If your answer is to change the userspace architecture and shove everything into one process, you've made isolation _worse_. If you don't, how do you avoid the context switches to talk to the network stack?
The key point is that the network stack has to own shared state, and sending and receiving packets _must_ touch that shared state. If it's accessible to every process (shared memory), you've tossed out isolation and security. If it's not, you have to context switch.
> If your answer is to change the userspace architecture and shove everything into one process, you've made isolation _worse_.
Processes are one way of doing isolation but they're a very crude one (give each thing that needs to be isolated its own address space, swap the whole stack every time you switch tasks). A userspace scheduler (which, sure, would be running within a single process at the UNIX level, but that's the wrong level to be thinking about it) that knows about the details of what it's running can achieve the same level of isolation in a more lightweight way.
netcat does switch into and out of the kernel; you're otherwise correct that userland networking pulls towards a one-process appliance (hence my original "... that don't need to care about playing nice with others").
No, if OpenBSD was actually better for those use cases I guess companies would have noticed it already, instead of paying for microkernels with slower performance.
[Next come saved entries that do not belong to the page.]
/-! ### What stays as it is -/

section
variable {s t u : State}
theorem regsOnly_trans (cur : t.cur = s.cur) (first : RegsOnly s t) (second : RegsOnly t u) : RegsOnly s u := by
  obtain ⟨mem, first⟩ := first
  obtain ⟨mem', second⟩ := second
  refine ⟨fun a => (mem' a).trans (mem a), ?_⟩
  rw [cur] at second
  cases agent : s.cur with
  | thread h =>
    simp only [agent] at first second ⊢
    obtain ⟨only, own, pend⟩ := first
    obtain ⟨only', own', pend'⟩ := second
    exact ⟨threadOnly_trans only only', by rw [own', own], fun x mem => pend x (pend' x mem)⟩
  | pump c =>
    simp only [agent] at first second ⊢
    obtain ⟨frame, others, own, pend⟩ := first
    obtain ⟨frame', others', own', pend'⟩ := second
    exact ⟨by rw [frame', frame], fun g other => (others' g other).trans (others g other), by rw [own', own], fun x mem => pend x (pend' x mem)⟩
theorem regsOnly_of_thread {h : Nat} (agent : s.cur = .thread h) (mem : t.mem = s.mem) (only : Spec.ThreadOnly h s t)
    (own : t.thread h = { s.thread h with seq := (t.thread h).seq, shadow := (t.thread h).shadow, instret := (t.thread h).instret,
                                          pend := (t.thread h).pend })
    (pend : ∀ x, x ∈ (t.thread h).pend → x ∈ (s.thread h).pend) : RegsOnly s t := by
  refine ⟨fun a => by rw [mem], ?_⟩
  split
  next g thread =>
    cases agent.symm.trans thread
    exact ⟨only, own, pend⟩
  next c pump => cases agent.symm.trans pump
theorem regsOnly_of_pump {c : Nat} (agent : s.cur = .pump c) (frame : t = { s with pumps := t.pumps }) (others : ∀ g, g ≠ c → t.pump g = s.pump g)
    (own : t.pump c = { s.pump c with seq := (t.pump c).seq, pend := (t.pump c).pend })
    (pend : ∀ x, x ∈ (t.pump c).pend → x ∈ (s.pump c).pend) : RegsOnly s t := by
  refine ⟨fun a => by rw [frame], ?_⟩
  split
  next g thread => cases agent.symm.trans thread
  next g pump =>
    cases agent.symm.trans pump
    exact ⟨frame, others, own, pend⟩
theorem State.modSeq_of_thread {h : Nat} (thread : s.cur = .thread h) (f : Seq → Seq) :
    s.modSeq f = s.modThread h fun t => { t with seq := f t.seq } := by simp [State.modSeq, thread]
theorem State.modSeq_of_pump {c : Nat} (pump : s.cur = .pump c) (f : Seq → Seq) :
    s.modSeq f = s.modPump c fun p => { p with seq := f p.seq } := by simp [State.modSeq, pump]
theorem State.count_of_thread {h : Nat} (thread : s.cur = .thread h) : s.count = s.modThread h fun t => { t with instret := t.instret + 1 } := by
  simp [State.count, thread]
theorem State.count_of_pump {c : Nat} (pump : s.cur = .pump c) : s.count = s := by simp [State.count, pump]
theorem regsOnly_modSeq (s : State) (f : Seq → Seq) : RegsOnly s (s.modSeq f) := by
  cases agent : s.cur with
  | thread h =>
    rw [State.modSeq_of_thread agent]
    refine regsOnly_of_thread agent rfl (threadOnly_modThread h s _) ?_ ?_ <;> rw [State.modThread_thread_same]
    exact fun _ mem => mem
  | pump c =>
    rw [State.modSeq_of_pump agent]
    refine regsOnly_of_pump agent rfl (fun g other => by rw [State.modPump_pump, if_neg other]) ?_ ?_ <;> rw [State.modPump_pump_same]
    exact fun _ mem => mem
theorem regsOnly_count (s : State) : RegsOnly s s.count := by
  cases agent : s.cur with
  | thread h =>
    rw [State.count_of_thread agent]
    refine regsOnly_of_thread agent rfl (threadOnly_modThread h s _) ?_ ?_ <;> rw [State.modThread_thread_same]
    exact fun _ mem => mem
  | pump c =>
    rw [State.count_of_pump agent]
    exact regsOnly_of_pump agent rfl (fun _ _ => rfl) rfl fun _ mem => mem
theorem regsOnly_pass (s : State) (n : Nat) : RegsOnly s (s.pass n) :=
  regsOnly_trans (State.modSeq_cur ..) (regsOnly_modSeq s _) (regsOnly_count _)

/-! ### What passing does -/

theorem counted_pass (s : State) (n : Nat) : Counted s (s.pass n) := fun h thread => by rw [State.pass_thread n thread]
theorem counted_modSeq (cur : t.cur = s.cur) (f : Seq → Seq) (counted : Counted s t) : Counted s (t.modSeq f) := fun h thread => by
  rw [← counted h thread]
  simp [State.modSeq, cur.trans thread]
/-- The sequencer stands behind the instruction if it has passed it; what is annulled does not matter (R38, R44). -/
theorem moved_of_seq {n : Nat} (seq : t.seq = { s.seq.pass n with skip := t.seq.skip }) : Moved n s t := by
  simp only [Moved, State.pc]
  rw [seq]
  unfold Seq.pass
  cases s.seq.rptRun with
  | none => exact ⟨rfl, rfl, rfl⟩
  | some r => by_cases last : s.seq.rpt.toNat ≤ 1 <;> simp [last]
theorem passed_pass (s : State) (n : Nat) : Spec.Passed n s (s.pass n) :=
  ⟨counted_pass s n, by rw [State.pass_seq, Seq.pass_skip], moved_of_seq (by rw [State.pass_seq])⟩
theorem pass_writesNone (s : State) (n : Nat) : WritesNone s (s.pass n) := s.pass_getX n
end

end Sys2Proof.Machine
end

section
/-!
SUPPORT and O16. The conditions of SK and SKI, and what is annulled.
-/

namespace Sys2Proof.Machine
open Spec (condRef Runs WritesNone RegsOnly Counted Moved)

/-- The conditions of R41 on numbers. -/
theorem cond_iff (c : BitVec 3) (a b : Word) : cond c a b = true ↔ condRef c a b := by
  have bit : a.getLsbD (b.toNat % 64) = decide (a.toNat / 2 ^ (b.toNat % 64) % 2 = 1) := Nat.testBit_eq_decide_div_mod_eq
  have cases : c = 0 ∨ c = 1 ∨ c = 2 ∨ c = 3 ∨ c = 4 ∨ c = 5 ∨ c = 6 ∨ c = 7 := by
    revert c
    decide
  rcases cases with rfl | rfl | rfl | rfl | rfl | rfl | rfl | rfl
  · simp [cond, condRef]
  · simp [cond, condRef]
  · simp [cond, condRef, BitVec.slt]
  · simp [cond, condRef, BitVec.slt]
  · simp [cond, condRef, BitVec.ult]
  · simp [cond, condRef, BitVec.ult]
  · simp [cond, condRef, bit]
  · simp [cond, condRef, bit]

/-- A compare-skip passes, and annuls what follows if its condition holds (R57). -/
theorem compareSkip_spec {i : Instr} {s : State} {k : BitVec 2} {c : BitVec 3} {a b : Word} (run : exec i s = compareSkip i k c s a b)
    (runs : Runs i s) : ∃ t, exec i s = .next t ∧ WritesNone s t ∧ RegsOnly s t ∧ Counted s t ∧ Moved 4 s t ∧
      (condRef c a b → t.seq.skip = k) ∧ (¬ condRef c a b → t.seq.skip = s.seq.skip) := by
  unfold compareSkip checked at run
  refine ⟨_, run.trans (checkedBy_goesOn runs rfl), ?_⟩
  by_cases holds : condRef c a b
  · dsimp only
    rw [if_pos ((cond_iff c a b).mpr holds)]
    refine ⟨fun r => ?_, regsOnly_trans (State.pass_cur ..) (regsOnly_pass s 4) (regsOnly_modSeq _ _),
      counted_modSeq (State.pass_cur ..) _ (counted_pass s 4), moved_of_seq (by rw [State.modSeq_seq, State.pass_seq]),
      fun _ => by rw [State.modSeq_seq], fun fails => absurd holds fails⟩
    rw [State.modSeq_getX _ _ rfl, State.pass_getX]
  · dsimp only
    rw [if_neg fun met => holds ((cond_iff c a b).mp met)]
    obtain ⟨counted, skip, moved⟩ := passed_pass s 4
    exact ⟨pass_writesNone s 4, regsOnly_pass s 4, counted, moved, fun met => absurd met holds, fun _ => skip⟩

/-- While instructions are annulled, the next one is (R44). -/
theorem State.nextInsn_of_skip {s : State} (annuls : s.seq.skip ≠ 0) (once : s.seq.rptRun = none) : s.nextInsn = s.annul := by
  unfold State.nextInsn
  dsimp only
  rw [if_pos (Bool.and_eq_true_iff.mpr ⟨decide_eq_true annuls, by rw [once]; rfl⟩)]

end Sys2Proof.Machine

open Sys2Proof Sys2Proof.Machine Sys2Proof.Spec

theorem compareSkips : CompareSkips := by
  intro s a k c skips
  exact ⟨fun b => compareSkip_spec rfl, fun n => compareSkip_spec rfl⟩

theorem annulledInstructionIsPassed : AnnulledInstructionIsPassed := by
  intro s u lo b annuls once fetched passes
  have next := State.nextInsn_of_skip annuls once
  unfold State.annul at next
  simp only [fetched] at next
  refine ⟨fun even single => ?_, fun hi y v odd second => ?_, fun x y v even rpt second => ⟨fun short => ?_, fun hi z w long third => ?_⟩⟩
  · exact next.trans ((if_neg (by simp [single])).trans (if_pos even))
  · refine next.trans ((if_neg (by simp [odd])).trans ((if_neg (by omega)).trans ?_))
    rw [second]
  all_goals
    refine next.trans ((if_pos (by simp [even, rpt])).trans ?_)
    rw [second]
  · exact if_pos short
  · refine (if_neg (by omega)).trans ?_
    rw [third]

/-- Settles O16: SK and SKI annul by their condition, and an annulled instruction is only counted. -/
theorem skipsAndAnnulment : Obligations.SkipsAndAnnulment := ⟨compareSkips, annulledInstructionIsPassed⟩
end

section
/-!
SUPPORT and O17. What RPT accepts as its target, and what it leaves its target to do.
-/

namespace Sys2Proof.Machine
open Spec (Runs Completes Raises WritesNone RegsOnly neverRepeated Result)

/-- An instruction that only passes has no result and no other effect. -/
theorem result_of_pass {i : Instr} {s : State} {n : Nat} (run : exec i s = checked i s fun s => s.pass n) (len : i.len = n) (runs : Runs i s) :
    Result i s 0 0 := by
  unfold checked at run
  subst len
  refine ⟨_, run.trans (checkedBy_goesOn runs rfl), fun r => ?_, passed_pass s _, regsOnly_pass s _⟩
  rw [State.pass_getX, if_neg fun both => both.2 both.1]

/-! ### Targets of RPT -/

theorem rptFields_of_neverRepeated {i : Instr} (never : neverRepeated i = true) : i.rptFields = none := by
  cases i
  case sk | ski | bCc | br | call | jalr | loop | ibx | ibxn | uien | uiret | tstart | texit | yield | gang | ungang | tqadd | tqtake | tqtry |
    tcmt | tdone | nop | trap | bkpt | fencei | eret | halt | tlbi | tresume | tstatr | tstatw | rpt | nop16 | bdone => rfl
  all_goals exact absurd never Bool.false_ne_true
/-- The targets that R37 refuses. -/
theorem rptTargetOk_none {pump : Bool} {r : RptRun} {parcel : Bool} {w : Nat} (nothing : decodeInsn parcel w = none) :
    rptTargetOk pump r parcel w = false := by
  unfold rptTargetOk
  rw [nothing]
theorem rptTargetOk_some {pump : Bool} {r : RptRun} {parcel : Bool} {w : Nat} {i : Instr} (found : decodeInsn parcel w = some i) :
    rptTargetOk pump r parcel w = (if i = .pend then !pump && stepOk .pend r else i.wf && stepOk i r) := by
  unfold rptTargetOk
  rw [found]
  split
  next e =>
    cases e
    rfl
  next other e =>
    cases e
    exact (if_neg other).symm
  next e => cases e
theorem rptTargetOk_refused {pump : Bool} {r : RptRun} {parcel : Bool} {w : Nat} {i : Instr} (found : decodeInsn parcel w = some i)
    (refused : neverRepeated i = true ∨ i.wf = false ∧ i ≠ .pend ∨ i = .pend ∧ pump = true) : rptTargetOk pump r parcel w = false := by
  rw [rptTargetOk_some found]
  rcases refused with never | ⟨wf, other⟩ | ⟨rfl, rfl⟩
  · have fixed : stepOk i r = false := by simp [stepOk, rptFields_of_neverRepeated never]
    have other : i ≠ .pend := by
      rintro rfl
      exact absurd never Bool.false_ne_true
    simp [other, fixed]
  · simp [other, wf]
  · rfl

/-! ### RPT -/

/-- The repeats that are left as an RPT issues: all of them, or those that REMAIN counts (R38). -/
theorem rptLeft_toNat (left : BitVec 7) (n : BitVec 6) :
    (if left = 0 then BitVec.ofNat 7 (n.toNat + 1) else left).toNat = if left = 0 then n.toNat + 1 else left.toNat := by
  split
  · have low : n.toNat < 64 := n.isLt
    rw [BitVec.toNat_ofNat]
    omega
  · rfl
/-- What an RPT does that its checks let through: the repeats are to issue, and the agent stays where it is (R36). -/
theorem rpt_sets (s : State) (run : RptRun) (left : BitVec 7 → BitVec 7) :
    let t := s.modSeq fun q => { q with rptRun := some run, rpt := left q.rpt }
    WritesNone s t ∧ RegsOnly s t ∧ t.pc = s.pc ∧ t.seq.rptRun = some run ∧ t.seq.skip = s.seq.skip ∧ t.seq.rpt = left s.seq.rpt ∧
      ∀ h, s.cur = .thread h → (t.thread h).instret = (s.thread h).instret := by
  refine ⟨fun r => State.modSeq_getX _ _ rfl r, regsOnly_modSeq s _, ?_, ?_, ?_, ?_, fun h thread => ?_⟩
  · simp only [State.pc, State.modSeq_seq]
  · rw [State.modSeq_seq]
  · rw [State.modSeq_seq]
  · rw [State.modSeq_seq]
  · rw [State.modSeq_of_thread thread, State.modThread_thread_same]

end Sys2Proof.Machine

open Sys2Proof Sys2Proof.Machine Sys2Proof.Spec

theorem idleInstructionsAndRepeat : IdleInstructionsAndRepeat := by
  intro s
  refine ⟨result_of_pass rfl rfl, result_of_pass rfl rfl, fun p q r n runs => ?_⟩
  intro target w run pump ok
  have exec_rpt : exec (.rpt p q r n) s = execRpt p q r n s := rfl
  unfold execRpt at exec_rpt
  refine ⟨fun refused => ?_, fun accepted beyond => ?_, rptTargetOk_none, fun i => rptTargetOk_refused, fun accepted within => ?_⟩
  · exact raises_of_check runs exec_rpt (if_pos (Bool.not_eq_true' _ ▸ refused))
  · exact raises_of_check runs exec_rpt ((if_neg (by rw [show rptTargetOk _ _ _ _ = true from accepted]; simp)).trans (if_pos beyond))
  · refine ⟨_, exec_rpt.trans (checkedBy_goesOn runs ?_), ?_⟩
    · exact (if_neg (by rw [show rptTargetOk _ _ _ _ = true from accepted]; simp)).trans (if_neg (by omega))
    · obtain ⟨writes, regs, pc, repeats, skip, left, instret⟩ := rpt_sets s run fun left => if left = 0 then BitVec.ofNat 7 (n.toNat + 1) else left
      exact ⟨writes, regs, pc, repeats, skip, (congrArg BitVec.toNat left).trans (rptLeft_toNat _ n), instret⟩

theorem trappingInstructions : TrappingInstructions := by
  intro s h _ thread
  have traps (cause : Nat) (v : Word) : Trapped h cause v s (s.trap cause v) := by
    rw [State.trap_thread s h cause v thread]
    exact trapped_of_trap s h cause v
  have exec_trap (a : Reg) : exec (.trap a) s = execTrap a s := rfl
  have exec_bkpt : exec .bkpt s = execBkpt s := rfl
  unfold execTrap checked at exec_trap
  unfold execBkpt checked at exec_bkpt
  refine ⟨fun a runs => ⟨_, (exec_trap a).trans (checkedBy_goesOn runs rfl), traps _ _⟩,
    fun runs => ⟨_, exec_bkpt.trans (checkedBy_goesOn runs rfl), traps _ _⟩, fun issues => ⟨s.trap 1 0, ?_, traps _ _⟩⟩
  have none : ¬ s.ev.isSome = true := by simp [issues]
  exact congrArg Host.Outcome.next (if_neg none)

/-- Settles O17: NOP and NOP16 pass, RPT leaves its target to issue its repeats or refuses it, and the others trap. -/
theorem idleAndTrappingInstructions : Obligations.IdleAndTrappingInstructions := ⟨idleInstructionsAndRepeat, trappingInstructions⟩
end

section
/-!
SUPPORT and O10. The values of the integer instructions as arithmetic on numbers, and what an instruction does whose whole effect is a
register result.
-/

namespace Sys2Proof.Machine
open Spec (RegsOnly Counted Moved Runs Writes Result Passed aluRef)

/-! ### Sums, products, quotients -/

theorem add_eq_ofInt (a b : Word) : a + b = BitVec.ofInt 64 (a.toInt + b.toInt) := by
  rw [BitVec.ofInt_add, BitVec.ofInt_toInt, BitVec.ofInt_toInt]
theorem sub_eq_ofInt (a b : Word) : a - b = BitVec.ofInt 64 (a.toInt - b.toInt) :=
  BitVec.eq_of_toInt_eq (by rw [BitVec.toInt_sub, BitVec.toInt_ofInt])
theorem mul_eq_ofInt (a b : Word) : a * b = BitVec.ofInt 64 (a.toInt * b.toInt) := by
  rw [BitVec.ofInt_mul, BitVec.ofInt_toInt, BitVec.ofInt_toInt]
/-- The quotient that does not fit, of R52: the operands as bits and as numbers. -/
theorem overflows_iff (a b : Word) : (a = BitVec.intMin 64 ∧ b = BitVec.allOnes 64) ↔ (a.toInt = -2 ^ 63 ∧ b.toInt = -1) := by
  have least : (BitVec.intMin 64).toInt = -2 ^ 63 := by decide
  have minusOne : (BitVec.allOnes 64).toInt = -1 := by decide
  rw [← least, ← minusOne, BitVec.toInt_inj, BitVec.toInt_inj]
theorem divS_eq (a b : Word) : divS a b = if b = 0 then BitVec.ofInt 64 (-1)
    else if a.toInt = -2 ^ 63 ∧ b.toInt = -1 then BitVec.ofInt 64 (-2 ^ 63) else BitVec.ofInt 64 (a.toInt.tdiv b.toInt) := by
  simp only [divS, overflows_iff]
  rfl
theorem remS_eq (a b : Word) : remS a b = if b = 0 then a
    else if a.toInt = -2 ^ 63 ∧ b.toInt = -1 then 0 else BitVec.ofInt 64 (a.toInt - a.toInt.tdiv b.toInt * b.toInt) := by
  simp only [remS, overflows_iff]
theorem eq_word_of_toNat {a : Word} {n : Nat} (e : a.toNat = n) : a = word n := by
  rw [← e, word, BitVec.ofNat_toNat, BitVec.setWidth_eq]
theorem divN_eq (a b : Word) : divN a b = if b = 0 then word (2 ^ 64 - 1) else word (a.toNat / b.toNat) := by
  rw [divN, eq_word_of_toNat (BitVec.toNat_udiv (x := a) (y := b))]
  rfl
theorem remN_eq (a b : Word) : remN a b = if b = 0 then a else word (a.toNat % b.toNat) := by
  rw [remN, eq_word_of_toNat (BitVec.toNat_umod (x := a) (y := b))]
"The tension in any of these systems is between performance and isolation. "
Also caught my attention. In my mind it is a bit analogues to discussion about 'microservices'.
Although micro services, are probably at the peak of the Hype Cycle.
Where isolation is projected as 'productivity enabler', across teams.
Very difficult to challenge this, especially if you work for a company where revenue is declining/not growing because of lack of ideation/innovation/market conditions.
So, when company fails to ideate and grow revenue, the product management/CIO will be turning onto the productivity.
I suspect the next move for the company, where the above is discussed, -- is moving Development to a lower cost area.
Especially if the 'hiring problem HR is noting' is not just with requirements, but also salary ceilings.
THIS : " If your problem must be decomposed into a set of cooperating processes, then programming in user space is the exact same problem as programming in the kernel"
Corollary (in my experience): many systems evolve to have many cooperating processes.
and THIS: "The tension in any of these systems is between performance and isolation."
To solve for the root issue described - hiring(1) - they should be looking for people who have an aptitudes for these those types of issues ..more so than say kernel or user space skills & experience.
(1) "HR complained that they could not find sufficient, qualified engineers to meet the demands of management for more hands to make more features"
Minor unrelated complaint, but when you write "hiring(1)" like that, it immediately makes me think there's an unknown man page I need to read rather than a footnote reference. In my experience, citations and footnotes generally use brackets, e.g. "hiring[1]".
1. It entertains a performance argument without interrogating the task and environment the appliance is engaged in. You can always in theory make a typical program faster by rewriting it in carefully scheduled assembly. We don't often do that because the performance win would be irrelevant to the problems we're trying to solve.
2. It pretends that the only reliability benefit from moving to u from k is in virtual memory. But, no: the major benefit is from moving from C to something more expressive and safer. The notion of "defect density" captures this argument: with it held constant, a solution that can be expressed in fewer lines of code will have fewer faults. But, of course, defect density between C and a high-level language won't be constant, and it won't favor C, where you can't even count safely with the basic types provided by the language.